Mission accomplie. La journée va être longue. Les batteries des tablettes s’épuisent. Heureusement, on cuisine au gaz et on arrive à se faire le repas le plus dingue qui soit : UNE RACLETTE. A l’île Maurice. En plein été. En plein cyclone. Aux chandelles!

Ça se calme petit à petit l’après-midi. On appelle 50 fois les gars de l’électricité après s’être rendus compte qu’on est les seuls du quartier à ne plus avoir de courant. C’est le concours des pleureuses au téléphone, à celui qui inventera la situation la plus terrible, la plus urgente. Ramsès gagne haut la main, mais personne ne vient.

On s’occupe comme on peut : jeux de société, colliers de graines ramassées en promenade… Le tout toujours éclairés à la bougie.

Forcément on se couche tôt.

 

 

Maurice 11

Journée glandouille encore aujourd’hui, bien involontairement. Il pleut des cordes, et tout est fermé.

Balade dans un petit village ce matin, et tentative de courses encore cet après-midi, qui se termine à nouveau par une virée chez le petit chinois du coin.

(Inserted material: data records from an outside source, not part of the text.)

/-- An opening of the enclosure blows a tamper fuse; with power present it shows at once (R662). -/
def State.opening (s : State) (powered : Bool) : State :=
  let s := s.setF F.SEC_STATE_TAMPER 0 (min 7 (s.getF F.SEC_STATE_TAMPER 0 + 1))
  if !powered then s
  else
    let s := (s.setF F.SEC_STATE_TAMPER_NOW 0 1).setIrq .SEC 0 1
    s.note (s.errRec 0x2702 3 true s.runWm 0 .module 0 0 [s.reg ⟨.SEC, 0⟩ 0x080])

/-- POWER_ON_RESET: an input is back after a loss of power, or the auxiliary supply restarts after REF was lost. `cell`: the
backup cell is found exhausted, which counts as an opening. -/
def execPowerOnReset (cell : Bool) (s : State) : Host.Outcome State Fault Refusal :=
  .next (
    if s.bankOn != 0 && (s.dark == 1 || s.dark == 2) then
      let t := s.powerOn
      if cell then t.opening true else t
    else s)

/-- Start-up ends in FAILED, or the module does (R642, R646). -/
def State.startFail (s : State) (cause : Nat) : State :=
  let s := (s.setF F.SYS_STATE_STATE 0 4).setF F.SYS_STATE_FAIL_CAUSE 0 cause
  let s := (s.setErr .SYS 0 0).setIrq .SYS 0 3
  s.note (s.errRec 0x2605 4 true s.runWm 0 .module 0 0 [s.reg ⟨.SYS, 0⟩ 0x080])

/-- REF_FAILURE: both oscillators have failed, and power is removed. `third`: the third time within 10 minutes, after which the
module stays FAILED until both inputs have been removed and restored. -/
def execRefFailure (third : Bool) (s : State) : Host.Outcome State Fault Refusal :=
  .next (
    if s.dark != 0 then s
    else
      let r := s.errRec 0x2005 4 true s.runWm 0 .module 0 0 []
      let s := s.mgmtKeep (r.bytes s.logNext s.logOver)
      if third then { (s.bare).startFail 3 with dark := 3 } else { s.bare with dark := 2 })

/-! ### Module reset (R640, R667, R672) -/

/-- The management controller serves: its stage has verified (R642). -/
def State.mgmtUp (s : State) : Bool := s.dark == 0 && s.digests.any (fun e => e.1 == 1)

/-- An answer of the management controller: an HTTP status and content. -/
def State.answer (s : State) (status : Nat) (content : List Byte) : State := { s with mgmtOut := s.mgmtOut ++ [(status, content)] }

/-- MODULE_RESET: a register write of SYS.RESET, or the Redfish reset action, which only an Administrator may order. -/
def execModuleReset (redfish admin fw : Bool) (value : W64) (s : State) : Host.Outcome State Fault Refusal :=
  .next (
    if redfish then
      if !s.mgmtUp then s
      else if !admin then s.answer 403 []
      else if s.getF F.SYS_STATE_STATE 0 == 3 then s.answer 400 []
      else (s.moduleReset).answer 200 []
    else s.regWrite fw ⟨.SYS, 0⟩ 0x098 true value (wbits value 15 0 != 0x0A5C) (s.getF F.SYS_STATE_STATE 0 == 3)
      (fun s => if wbits value 16 16 == 1 then s.moduleReset else s))

/-- ACTIVATION_TIMEOUT: a newly activated bank has not become READY within 300 s. It is abandoned, and the module resets. -/
def execActivationTimeout (s : State) : Host.Outcome State Fault Refusal :=
  .next (
    if s.dark != 0 || s.getF F.SYS_STATE_STATE 0 == 1 || !s.fresh.any (fun e => e.2 == 1) then s
    else { s with fresh := s.fresh.map (fun (e : Nat × Nat) => (e.1, 2)) }.moduleReset)

/-! ### Steps 1 and 2: the security die and the firmware stages (R641, R656, R657, R660, R664) -/

/-- MGMT keeps running across a module reset: its registers show the image that runs, and M takes in its digest (R641, R657). -/
def State.mgmtRuns (s : State) : State :=
  let w := s.mgmtStage
  let s := ((s.setF (F.SEC_STAGE_SVN 1) 0 (wbits w 7 0)).setF (F.SEC_STAGE_BANK 1) 0 (wbits w 16 16)).setF (F.SEC_STAGE_VERSION 1) 0
    (wbits w 63 32)
  let s := s.setF (F.SEC_STAGE_PENDING 1) 0 (boolNat (s.toActivate.contains 1))
  let s := if wbits w 16 16 == s.activeBank 1 then s else s.setF F.SEC_STATE_FALLBACK 0 1
  s.measured 1 (look (fun _ => []) s.digests 1)

/-- The stages verified in order, up to one that has no bootable bank. -/
def State.verifyStages : List Nat → State → State × Bool
  | [], s => (s, true)
  | n :: r, s =>
    if n == 1 && s.digests.any (fun e => e.1 == 1) then State.verifyStages r s.mgmtRuns
    else
      let x := s.verifyStage n
      if x.2 then State.verifyStages r x.1 else x

/-- A boot that uses an unlock token. -/
def State.useToken (s : State) : State :=
  if !s.unlockNext then s
  else
    let s := { s with unlockNext := false }
    if s.getF F.SEC_STATE_DEBUG 0 != 1 then s
    else
      let s := s.setF F.SEC_STATE_UNLOCKED 0 1
      s.note (s.errRec 0x2704 1 true s.runWm 0 .module 0 0 [s.reg ⟨.SEC, 0⟩ 0x080])

def State.stepDone (s : State) (n : Nat) : State := s.setF F.SYS_STATE_STEP 0 n

/-- Step 2. `puf`: the PUF response can be reconstructed. -/
def State.bootStages (s : State) (puf : Bool) : State :=
  let x := State.verifyStages [0, 1, 2, 3] s
  if !x.2 then x.1.startFail 1
  else if !puf then x.1.startFail 2
  else x.1.useToken.stepDone 2

/-! ### Step 4: self-test (R643 to R645) -/

/-- Physical columns of a block at which the test of a field found a failing tile or router, one entry per tile. -/
def bistCols (t : FieldTest) (b : Nat) : List Nat :=
  (((t.tiles ++ t.routers).eraseDups).filter (fun q => q.1 / 32 == b / 4 && q.2 / 33 == b % 4)).map (fun q => q.2 % 33)

/-- The spared column of a block: the one with most failing tiles, the lowest on a tie, 32 where none fails. -/
def bistSpare (t : FieldTest) (b : Nat) : Nat :=
  let l := bistCols t b
  (List.range 33).foldl (fun d c => if l.count d < l.count c then c else d) (if l.isEmpty then 32 else 0)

Ce soir, le vent souffle de plus en plus. Un cyclone force 2 est annoncé et j’espère vraiment que ça ne va pas empirer. Si les magasins qui doivent pourtant rouvrir demain ferment pour cause de cyclone, ce sera vraiment la disette!

Quant à l’aéroport…

Maurice 10

Journée vaseuse.

Nous sommes tous vaseux et fatigués. Sauf les enfants. Qui vont beaucoup regarder la télé.

Levés tard, repas léger, puis sieste et nous voilà un peu mieux. Par contre, le temps, lui, ne s’améliore pas, et si on a eu une belle soirée la veille, là, il pleut!

Comme il faut quand même prendre l’air, Corinne organise une course d’orientation pour les enfants autour de son école. Elle a les cartes, le matos, donc c’est facile.

On passe donc un bon moment dehors malgré le temps pourri. Les enfants comprennent assez rapidement et s’en sortent bien. Sacha fait ce qui ressemble à une crise d’asthme. Faudra quand même qu’on vérifie. Moi, j’ai l’impression qu’il a toujours fait ça, mais il y a fort longtemps, on l’avait emmené vers un spécialiste qui nous avait prescrit des pages entières de médocs, mais nous avait assuré qu’il n’avait pas de soucis particuliers de ce côté…

On a prévu d’aller ensuite au supermarché acheter des légumes ou un truc léger pour le repas du soir mais tout est fermé. Seule une petite épicerie tenue par un chinois est ouverte, sans légumes. On se gave donc de crêpes délicieuses. On verra les légumes une autre fois.